For Political Theology Network, I wrote a review of Joshua Leifer’s new book Tablets Shattered: The End of an American Jewish Century and the Future of Jewish Life— and a personal reflection on my own American Jewish religious journey.
“The grass seemed greener in Orthodoxy, I’ve realized, because my yearning for authenticity and escape reflected a structural lack embedded in late capitalist dystopia… Today, it seems to me more honest to learn to live with this lack, than to imagine that any faith, flag or folkway can fully fill it.
Tablets Shattered tracks Leifer’s own decade of wrestling, as a young leftist millennial like myself, with the religious and political contradictions of American Jewish life, and since its release it has generated spirited, often heated debate about Zionism and anti-Zionism, Jewish religiosity, the Jewish Left and more…
Tablets Shattered offers plenty of incisive observations and challenging provocations on a range of topics, often from a place of progressive commitment. But by embracing traditionalism as a “radical” counter to modernity while signaling disenchantment with the political Left, Tablets Shattered is naively utopian at best, while at worst, it channels a reactionary zeitgeist in our dangerous era of ‘diagonalist’ politics…

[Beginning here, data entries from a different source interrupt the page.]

/-- R144: WREN sends its one op-code byte.
An unanswered call waits in its step: that a step then goes on is the model's choice (log entry 5). -/
def Obligations.WrenSendsItsOpcode : Prop :=
  ∀ s : State,
    (s.life = .unbound → exec .wren s = .next { s with
      seq := .idle, call := none, rx := none, resps := s.resps ++ [{ err := .invalidHandle }] }) ∧
    ∀ (h : Token) (e : Env), s.life = .ready → s.hnd = some h →
      (∀ n, s.env.xfer s.par [s.par.opcWren] = (.ok n, e) → exec .wren s = .next { s with
        env := e, seq := .idle, call := none, rx := none,
        trace := s.trace ++ [⟨.xfer h [s.par.opcWren], .count n⟩], resps := s.resps ++ [{}] }) ∧
      (∀ c, s.env.xfer s.par [s.par.opcWren] = (.err c, e) → exec .wren s = .next { s with
        env := e, seq := .idle, call := none, rx := none,
        trace := s.trace ++ [⟨.xfer h [s.par.opcWren], .failed c⟩],
        resps := s.resps ++ [{ err := .transferError, xcode := c }] }) ∧
      (s.env.xfer s.par [s.par.opcWren] = (.silent, e) → exec .wren s = .next { s with
        env := e, seq := .busy .wren 0, call := some (.xfer h [s.par.opcWren]) })

/-- R145: WRDI sends its one op-code byte.
An unanswered call waits in its step: that a step then goes on is the model's choice (log entry 5). -/
def Obligations.WrdiSendsItsOpcode : Prop :=
  ∀ s : State,
    (s.life = .unbound → exec .wrdi s = .next { s with
      seq := .idle, call := none, rx := none, resps := s.resps ++ [{ err := .invalidHandle }] }) ∧
    ∀ (h : Token) (e : Env), s.life = .ready → s.hnd = some h →
      (∀ n, s.env.xfer s.par [s.par.opcWrdi] = (.ok n, e) → exec .wrdi s = .next { s with
        env := e, seq := .idle, call := none, rx := none,
        trace := s.trace ++ [⟨.xfer h [s.par.opcWrdi], .count n⟩], resps := s.resps ++ [{}] }) ∧
      (∀ c, s.env.xfer s.par [s.par.opcWrdi] = (.err c, e) → exec .wrdi s = .next { s with
        env := e, seq := .idle, call := none, rx := none,
        trace := s.trace ++ [⟨.xfer h [s.par.opcWrdi], .failed c⟩],
        resps := s.resps ++ [{ err := .transferError, xcode := c }] }) ∧
      (s.env.xfer s.par [s.par.opcWrdi] = (.silent, e) → exec .wrdi s = .next { s with
        env := e, seq := .busy .wrdi 0, call := some (.xfer h [s.par.opcWrdi]) })

/-- R160, R208: WRITE checks READY, the buffer, its length and the frame's length in that order, then sends header and data and
answers the transport's byte count.
An unanswered call waits in its step: that a step then goes on is the model's choice (log entry 5). -/
def Obligations.WriteSendsTheData : Prop :=
  ∀ (a : U32) (p : Bool) (d : Bytes) (s : State),
    (s.life = .unbound → exec (.write a p d) s = .next { s with
      seq := .idle, call := none, rx := none, resps := s.resps ++ [{ err := .invalidHandle }] }) ∧
    (s.life = .ready → p = false ∨ d = [] → exec (.write a p d) s = .next { s with
      seq := .idle, call := none, rx := none, resps := s.resps ++ [{ err := .invalidArgument }] }) ∧
    (s.life = .ready → p = true → d ≠ [] → s.afw ≠ .unset → s.par.fits (s.afw.code + d.length) = false →
      exec (.write a p d) s = .next { s with
        seq := .idle, call := none, rx := none, resps := s.resps ++ [{ err := .allocationFailure }] }) ∧
    ∀ (h : Token) (e : Env), s.life = .ready → p = true → d ≠ [] → s.afw ≠ .unset →
      s.par.fits (s.afw.code + d.length) = true → s.hnd = some h →
      let tx := s.par.opcWrite :: addrBytes a (s.afw.code - 1) ++ d
      (∀ n, s.env.xfer s.par tx = (.ok n, e) → exec (.write a p d) s = .next { s with
        env := e, seq := .idle, call := none, rx := none, trace := s.trace ++ [⟨.xfer h tx, .count n⟩],
        resps := s.resps ++ [{ res := n }] }) ∧
      (∀ c, s.env.xfer s.par tx = (.err c, e) → exec (.write a p d) s = .next { s with
        env := e, seq := .idle, call := none, rx := none, trace := s.trace ++ [⟨.xfer h tx, .failed c⟩],
        resps := s.resps ++ [{ err := .transferError, xcode := c }] }) ∧
      (s.env.xfer s.par tx = (.silent, e) → exec (.write a p d) s = .next { s with
        env := e, seq := .busy (.write a p d) 0, call := some (.xfer h tx) })

/-- R161, R208: READ checks READY, its length and the frame's length in that order, then sends header and fillers and answers
the transport's result code and the `LEN` reply bytes after the header.
An unanswered call waits in its step: that a step then goes on is the model's choice (log entry 5). -/
def Obligations.ReadReturnsThePayload : Prop :=
  ∀ (a : U32) (len : I32) (s : State),
    (s.life = .unbound → exec (.read a len) s = .next { s with
      seq := .idle, call := none, rx := none, resps := s.resps ++ [{ err := .invalidHandle }] }) ∧
    (s.life = .ready → len.toInt ≤ 0 → exec (.read a len) s = .next { s with
      seq := .idle, call := none, rx := none, resps := s.resps ++ [{ err := .invalidArgument }] }) ∧
    (s.life = .ready → 0 < len.toInt → s.afw ≠ .unset → s.par.fits (s.afw.code + len.toInt.toNat) = false →
      exec (.read a len) s = .next { s with
        seq := .idle, call := none, rx := none, resps := s.resps ++ [{ err := .allocationFailure }] }) ∧
    ∀ (h : Token) (e : Env), s.life = .ready → 0 < len.toInt → s.afw ≠ .unset →
      s.par.fits (s.afw.code + len.toInt.toNat) = true → s.hnd = some h →
      let tx := s.par.opcRead :: addrBytes a (s.afw.code - 1) ++ List.replicate len.toInt.toNat 0x00
      (∀ c head data, s.env.xferFull s.par tx = (.ok (c, head ++ data), e) → head.length = s.afw.code →
        data.length = len.toInt.toNat → exec (.read a len) s = .next { s with
          env := e, seq := .idle, call := none, rx := none, trace := s.trace ++ [⟨.xferFull h tx, .full c (head ++ data)⟩],
          resps := s.resps ++ [{ res := c, data := data }] }) ∧
      (∀ c, s.env.xferFull s.par tx = (.err c, e) → exec (.read a len) s = .next { s with
        env := e, seq := .idle, call := none, rx := none, trace := s.trace ++ [⟨.xferFull h tx, .failed c⟩],
        resps := s.resps ++ [{ err := .transferError, xcode := c }] }) ∧
      (s.env.xferFull s.par tx = (.silent, e) → exec (.read a len) s = .next { s with
        env := e, seq := .busy (.read a len) 0, call := some (.xferFull h tx) })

The neo-traditionalists have only re-enchanted the world in various ways; the point, however, remains to change it…
Taken together, Tablets Shattered’s neo-traditionalism, ‘Zionist realism’, anti-Left polemic and dismissal of the religious life of the bulk of American Jewry are cut from the same conservative cloth. Rather than a novel rearticulation of Left politics, they signal a rearguard retreat from its emancipatory horizon.”